Examples of community contributions might include:
- Go wrappers: Developers have created Go clients that interact with the OpenAI API, including Whisper endpoints, by making HTTP requests directly.
- PHP clients: Similar to Go, PHP libraries exist that abstract the RESTful calls to the OpenAI API, allowing PHP applications to leverage Whisper's capabilities.
- CLI tools: Command-line interface tools built on top of the OpenAI API often incorporate Whisper for batch processing or quick transcriptions without writing custom code.

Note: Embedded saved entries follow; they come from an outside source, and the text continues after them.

/-- A program or erase of the code flash (R391, R392). -/
structure FlashOp where
  /-- erase, else program (R389) -/
  isErase : Bool := false
  /-- SECTOR (R389) -/
  sector : Nat := 0
  /-- OFFSET (R389) -/
  offset : Nat := 0
  /-- 64-bit words to program (R389) -/
  words : List Nat := []
  /-- suspended (R392) -/
  suspended : Bool := false
  /-- SUSPENDS (R407) -/
  suspends : Nat := 0
  /-- PULSES (R407) -/
  pulses : Nat := 0
  /-- erase time since it began or last resumed (R392) -/
  ranUs : Nat := 0
  /-- total time suspended (R392) -/
  suspUs : Nat := 0
  /-- CFL_OP_TIME (R407) -/
  timeUs : Nat := 0
  deriving DecidableEq, Repr

/-- An execute-only region (R387, R407). -/
structure Xo where
  /-- FIRST (R407) -/
  first : Nat := 0
  /-- LAST (R407) -/
  last : Nat := 0
  /-- VALID (R407) -/
  valid : Bool := false
  deriving DecidableEq, Repr

/-- A boot record (R396). -/
structure BootRec where
  /-- ACTIVE (R396) -/
  slot : Nat := 0
  /-- TRIAL (R396) -/
  trial : Bool := false
  /-- MIN_SVN (R396) -/
  minSvn : Nat := 0
  /-- SEQ (R396) -/
  seq : Nat := 0
  /-- boots counted in TRIES (R397) -/
  tries : Nat := 0
  /-- CONFIRM is 0 (R397) -/
  confirmed : Bool := false
  deriving DecidableEq, Repr

/-- The CFL window (R407). -/
structure Cfl where
  /-- sectors by SECTOR number of R389 (R383) -/
  sectors : FMap Sector := []
  /-- operation running or suspended (R390) -/
  op : Option FlashOp := none
  /-- result of the last operation (R389) -/
  lastStatus : Nat := 0
  /-- its OP (R389) -/
  lastOp : Nat := 0
  /-- its SECTOR (R389) -/
  lastSector : Nat := 0
  /-- pulses of its last unit (R389) -/
  lastPulses : Nat := 0
  /-- its time in microseconds (R389) -/
  lastTime : Nat := 0
  /-- XO_LOCK (R407) -/
  xoLock : Bool := false
  /-- CFL_XO_r (R407) -/
  xo : FMap Xo := []
  /-- CFL_ECC_CORR (R407) -/
  eccCorr : Nat := 0
  /-- CFL_FAULTS (R407) -/
  faults : Nat := 0
  /-- bytes of the calibration row that are known (R394) -/
  cal : FMap Nat := []
  deriving DecidableEq, Repr

/-- The BOT window (R408), boot records and slots. -/
structure Bot where
  /-- STAGE (R408) -/
  stage : Nat := 0
  /-- ACTIVE_SLOT (R408) -/
  slot : Nat := 0
  /-- TRIAL (R408) -/
  trial : Bool := false
  /-- FALLBACK (R408) -/
  fallback : Bool := false
  /-- ACTIVE_SVN (R408) -/
  svn : Nat := 0
  /-- MIN_SVN (R408) -/
  minSvn : Nat := 0
  /-- BOT_RECORD_SEQ (R408) -/
  recSeq : Nat := 0
  /-- BOT_BOOT_TIME (R408) -/
  bootUs : Nat := 0
  /-- BOT_ACT_PAUSE (R408) -/
  pauseUs : Nat := 0
  /-- BOT_ACTIVATIONS (R408) -/
  activations : Nat := 0
  /-- current boot record (R396) -/
  record : BootRec := {}
  /-- firmware slots A and B (R384) -/
  slots : FMap (Option FwImage) := []
  /-- measurements 1 to 5 (R401) -/
  measure : List Bytes := []
  /-- alias private key, before reduction (R400) -/
  aliasKey : Bytes := []
  /-- recovery image bytes in staging SRAM (R434) -/
  recBuf : Memory := []
  /-- resume record: GENERATION, NEXT_SEQ, boot record SEQ, persistent pools BALANCED (R416) -/
  resume : Option (Nat × Nat × Nat × Bool) := none
  /-- JTAG had been unlocked when the resume record was written (R419) -/
  jtagAtEntry : Bool := false
  deriving DecidableEq, Repr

When considering community libraries, it is important to evaluate their maintenance status, documentation quality, and active development. While they can offer flexibility, official SDKs generally provide the most stable and feature-complete integration with OpenAI's services. Developers can often find these community projects on platforms like GitHub by searching for keywords such as "OpenAI Whisper [language] client" or "OpenAI API [language] wrapper." For general best practices when working with third-party APIs, the MDN Web Docs on Fetch API provides foundational knowledge on making web requests, which many community libraries abstract.
Always verify the source and security practices of any third-party library before incorporating it into a production environment. For critical applications, direct integration via the official SDKs or raw API calls (with proper authentication and error handling) is generally recommended.